On Wednesday a jury convicted him on seven counts of lying about his wealth on financial statements given to lenders from 1986 to 1991. The $200 million in loans he received helped his struggling development business. The jury deadlocked on 11 other counts and acquitted him on three. His lawyers plan to appeal.

Symington hands over the reins to Secretary of State Jane Dee Hull. On Nov. 10 at formal sentencing, he will find out if he will spend time in prison and be fined as much as $6.25 million.

A time of temptation

Mr. Melnick doesn't excuse Symington, but he does point out that the early 1980s were a go-go era for Arizona developers. Profits were so big that many were enticed into a headlong dash for cash - and a nonchalant attitude toward banking laws.

"Lots of developers were doing the things Symington did," Melnick says. "If the governor had been in the dry-cleaning business, he might still be governor."

Still, #it is the second time in a decade that an Arizona Republican governor has been removed from office. In 1988, Gov. Evan Mecham was impeached, though he was later acquitted of accepting illegal campaign donations.

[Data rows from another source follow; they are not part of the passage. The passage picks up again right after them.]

-- ==== Sys2Proof/Machine/Tiers.lean ====
section
/-! DEFINITION. MOVE, images, stream programs and the tier ports (chapter 4, R56). -/

namespace Sys2Proof.Machine

/-! ## MOVE (R114 to R118) -/

/-- The owner number of a move entry's port requests, and its thread number in the coding unit. -/
def moveOwner (i : Nat) : Nat := 32 + i

/-- A move table entry (R532). -/
def moveEntry (epoch oldHome oldMask oldTier home mask tier next phase o : Nat) : Nat :=
  at' epoch 208 + at' oldHome 180 + at' oldMask 168 + at' oldTier 166 + at' home 138 + at' mask 126 + at' tier 124 +
    at' next 102 + at' phase 100 + at' 1 19 + o

def moveAt (s : State) (i : Nat) : Nat := tget s 0xA 1 i
def mvObj (m : Nat) : Nat := bits m 18 0
def mvPhase (m : Nat) : Nat := bits m 101 100
def mvNext (m : Nat) : Nat := bits m 123 102
def mvEpoch (m : Nat) : Nat := bits m 255 208
def mvNewHome (m : Nat) : Nat := bits m 165 138
def mvNewMask (m : Nat) : Nat := bits m 137 126
def mvNewTier (m : Nat) : Nat := bits m 125 124
def mvOldHome (m : Nat) : Nat := bits m 207 180
def mvOldMask (m : Nat) : Nat := bits m 179 168
def mvOldTier (m : Nat) : Nat := bits m 167 166

/-- The state with a move entry set. -/
def setMove (s : State) (i v : Nat) : State := tput s 0xA 1 i v

/-- The destination a MOVE names (R138). -/
def moveDest (s : State) (raw : Nat) : Home :=
  let e := dir s (opd raw 18 0)
  { cls := oClass e, tier := opd raw 20 19, home := opd raw 60 33, mask := opd raw 32 21, n := objCells e }

/-- A MOVE that may begin: a valid object without a move entry, a tier its class admits, an epoch only for a UNIQUE
object, and a destination that is free and in its region (R102, R114, R117). A destination in the cells of a kept rank is
admitted as R112 admits an entry's home (DEDUCED, notes/assumptions/82). -/
def moveOk (s : State) (raw : Nat) : Bool :=
  let o := opd raw 18 0
  let h := moveDest s raw
  objValid s o && !hiveTaken s o && (moveIdxs s).all (fun i => mvObj (moveAt s i) != o) && tierAdmitted h.cls h.tier &&
    (h.cls == clsUnique || opd raw 111 64 == 0) && homeInRegion s h &&
    (otherHomes s 0).all fun x => !homesOverlap h x

/-- The command whose aux begins with a tag and names a number. -/
def runWith (s : State) (opc sub tag n : Nat) : Option (Nat × Run) :=
  (List.range 16).findSome? fun q =>
    ((qOf s q).cmds.find? fun r => r.phase == .running && opcodeOf r.raw == opc && subopOf r.raw == sub &&
      r.aux.getD 0 0 == tag && r.aux.getD 1 0 == n).map fun r => (q, r)

/-- What a MOVE's command keeps: the code it will complete with, and the reads it has issued: 1 for the cells of a move of another class,
k + 1 for cell k of a UNIQUE move. -/
def moveErr (r : Run) : Nat := r.aux.getD 2 0
def moveRead (r : Run) : Nat := r.aux.getD 3 0

/-- The command of move entry i notes a code and its reads. -/
def setMoveAux (s : State) (i err k : Nat) : State :=
  match runWith s 3 0 1 i with
  | some (q, r) => modRun s q r.idx fun x => { x with aux := [1, i, err, k] }
  | none => s

/-- One cell of a UNIQUE move written as a cell of the epoch with full contents b; none while the log has no room. -/
def moveCellU (s : State) (i e d : Nat) (b : Bytes) : Option State :=
  match openCell s (moveOwner i) 0 d e 2 1024 with
  | none => none
  | some s =>
    let s := (List.range 1024).foldl (fun s g => writeGran s (moveOwner i) d g (slice b (64 * g) 64)) s
    some (closeThread s (moveOwner i))

/-- A MOVE ends with a code. -/
def failMove (s : State) (i code : Nat) : State :=
  let s := setPool s { s.pool with zeros := s.pool.zeros.filter fun z => z.1 != moveOwner i }
  match runWith s 3 0 1 i with
  | some (q, r) => finish s q r.idx code 0 0
  | none => s

/-- Source cell k of a UNIQUE move stands in the buffers, read whole and checked; if not, what it waits for is under way (R175, R367,
R377). -/
def sourceIn (s : State) (i k src : Nat) : State × Bool :=
  if isKept src then (if keptGone s src then (failMove s i 0x0D, false) else wantAll s [src])
  else if dataMissing s src then (pullData s (moveOwner i) [src], false)
  else if cellSuspect s src then (if repairGone s src then failMove s i 0x0D else s, false)
  else
    let issued := match runWith s 3 0 1 i with
      | some (_, r) => moveRead r == k + 1
      | none => false
    let s := if issued then s else
      let p := dataPlace s src
      setMoveAux (memRequest s (moveOwner i) false false p.1 (p.2 * cellSize) cellSize) i 0 (k + 1)
    if !readsIn s (moveOwner i) then (s, false)
    else if dataCellOk s src then (s, true)
    else (setMoveAux (suspectData s src) i 0 0, false)

/-- The remaining cells of a UNIQUE move's present phase, ascending: the destination written with the source's contents
(phase 0) or the source zeroed (phase 1). A failed reservation stops at that cell (R21), as does a cell that another row writes (R197). -/
def moveCellsU (i : Nat) : Nat → State → State
  | 0, s => s
  | f + 1, s =>
    let m := moveAt s i
    let k := mvNext m
    if objCells (dir s (mvObj m)) ≤ k then s
    else
      let src := mvOldHome m + k
      let d := if mvPhase m = 0 then mvNewHome m + k else src
      if openElsewhere s (moveOwner i) src || openElsewhere s (moveOwner i) d then s
      else
        match (if mvPhase m = 0 then sourceIn s i k src else (s, true)) with
        | (s, false) => s
        | (s, true) =>
          let b := if mvPhase m = 0 then homeCell s src else List.replicate cellSize 0
          match moveCellU s i (mvEpoch m) d b with
          | none => logStall s (moveOwner i) d (mvEpoch m)
          | some s => moveCellsU i f (setMove s i (setBits m 123 102 (k + 1)))

/-- One cell of a move of another class written at the new home, through the output compressor when it leaves HBM for the board tier;
between two board-tier homes its stored bytes are kept. A lost cell is written with zero (R115, R128, R130). -/
def moveCell (s : State) (i k : Nat) : State :=
  let m := moveAt s i
  let o := mvObj m
  let e := dir s o
  let w := moveOwner i
  let dst := homePlace s (oClass e) (mvNewTier m) (mvNewHome m) (mvNewMask m) k
  let zip := oClass e == clsScratch && oCmp e == 1
  let keep := zip && mvOldTier m == 1 && mvNewTier m == 1
  let b := if s.pool.zeros.contains (w, k) then List.replicate cellSize 0
    else if keep || oClass e == clsCompat then objCell s o k else cellBytes s o k
  if zip ∧ mvNewTier m = 1 ∧ !keep then zipCell s w (capped s + 1) e k dst b else placeWrite s w dst 0 b

/-- Every cell of a move of another class is requested from the old home. -/
def moveFetch (s : State) (i : Nat) : State :=
  let o := mvObj (moveAt s i)
  (List.range (objCells (dir s o))).foldl (fun s k => homeFetch s (moveOwner i) o k) (setMoveAux s i 0 1)

/-- Every cell left to copy, once the reads are in. -/
def moveCells (s : State) (i : Nat) : State :=
  let m := moveAt s i
  let n := objCells (dir s (mvObj m))
  let s := (List.range (n - mvNext m)).foldl (fun s j => moveCell s i (mvNext m + j)) s
  setMove s i (setBits (moveAt s i) 123 102 n)

/-- The board-tier slot behind a 64-byte address of port p. -/
def boardSlotOf (s : State) (p addr : Nat) : Nat :=
  let ps := tierPorts s
  (addr * 64 - rd s (R.TIER_BASE p) * 65536) / cellSize * ps.length + ps.idxOf p

/-- A read accepted from a home that is not UNIQUE has not completed (R115). -/
def homeRead (s : State) (h : Home) : Bool :=
  if h.tier = 1 then
    (List.range 4).any fun p => (tierOf s p).reqs.any fun r => !r.write &&
      (let a := boardSlotOf s p r.addr
       decide (h.home ≤ a) && decide (a < h.home + h.n))
  else (setBitsOf 12 h.mask).any fun st =>
    let r := homeOn h.mask h.home h.n st
    (slotsRead s st).any fun a => decide (r.1 ≤ a) && decide (a < r.1 + r.2)

/-- The home before a move. -/
def oldHome (s : State) (m : Nat) : Home :=
  let e := dir s (mvObj m)
  { cls := oClass e, tier := mvOldTier m, home := mvOldHome m, mask := mvOldMask m, n := objCells e }

/-- The MOVE of an entry completes, with the code its aux carries (0, or a lost cell's CELL_CHECK). -/
def finishMove (s : State) (i : Nat) : State :=
  match runWith s 3 0 1 i with
  | some (q, r) => finish (count s C.OBJ_MOVE_DONE) q r.idx (moveErr r) 0 0
  | none => s

/-- The copy is whole and acknowledged: the entry switches over; a UNIQUE object's old cells are then zeroed, another's
old home is released (R115, R117). -/
def switchOver (s : State) (i : Nat) : State :=
  let m := moveAt s i
  let o := mvObj m
  let e := setBits (setBits (setBits (dir s o) 58 57 (mvNewTier m)) 123 96 (mvNewHome m)) 235 224 (mvNewMask m)
  let s := tput s 0xA 0 o e
  if oClass e = clsUnique then moveCellsU i (objCells e + 1) (setMove s i (setBits (setBits m 101 100 1) 123 102 0))
  else setMove (setPool s { s.pool with zeros := s.pool.zeros.filter fun z => z.1 != moveOwner i }) i (setBits m 101 100 1)

/-- The release phase: once no read accepted before the switch-over is left, the old home's slots are free and the MOVE completes
(R115). -/
def releaseMove (s : State) (i : Nat) : State :=
  if homeRead s (oldHome s (moveAt s i)) then s else finishMove (setMove s i 0) i

/-- A move goes on as far as its reads, its writes and the log let it (R115, R117). -/
def settleMove (s : State) (i : Nat) : State :=
  let m := moveAt s i
  let n := objCells (dir s (mvObj m))
  match (if bit m 19 then runWith s 3 0 1 i else none) with
  | none => s
  | some (_, r) =>
    if oClass (dir s (mvObj m)) = clsUnique then
      let s := moveCellsU i (n + 1) s
      let m := moveAt s i
      if !writesAcked s (moveOwner i) || decide (mvNext m < n) then s
      else if mvPhase m = 0 then
        let s := switchOver s i
        if mvNext (moveAt s i) = n ∧ writesAcked s (moveOwner i) then finishMove (setMove s i (setBits (moveAt s i) 101 100 2)) i else s
      else if mvPhase m = 1 then finishMove (setMove s i (setBits m 101 100 2)) i
      else s
    else if mvPhase m ≠ 0 then releaseMove s i
    else if moveRead r = 0 ∨ !readsIn s (moveOwner i) then s
    else
      let s := if mvNext m < n then moveCells s i else s
      if writesAcked s (moveOwner i) then releaseMove (switchOver s i) i else s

But few think Symington's exit will destroy the state Republican Party, especially in the short term.

"I think there will be a sigh of relief in many parts of the party" now that the year-old question of Symington's fate is decided, says Phoenix pollster Earl de Berge.

The elevation of Mrs. Hull, regarded by many as a highly capable moderate, brings the party back to the political center.

Democrats gain in region

For Arizona, and the Southwest region as a whole, however, Symington's removal may continue to open doors for Democrats in a part of the country that has moved away from its GOP moorings. Part of the change stems from the demographic shift in recent decades that has brought moderate and liberal voters - both from the East and from Latin America - to the Southwest.

Arizona voted Democratic in the 1996 presidential election for the first time since Harry Truman was elected in 1948.

Nationally, Symington's exit makes it harder for the GOP to argue - including in the case of Vice President Al Gore and President Clinton - that "the Democrats' malfeasance was worse than anything the Republicans ever did," argues William Schneider, an analyst at the American Enterprise Institute in Washington.

If in coming campaigns, Republicans try to skewer Democrats on ethical grounds, he says, "the Democrats will have two words: Fife Symington."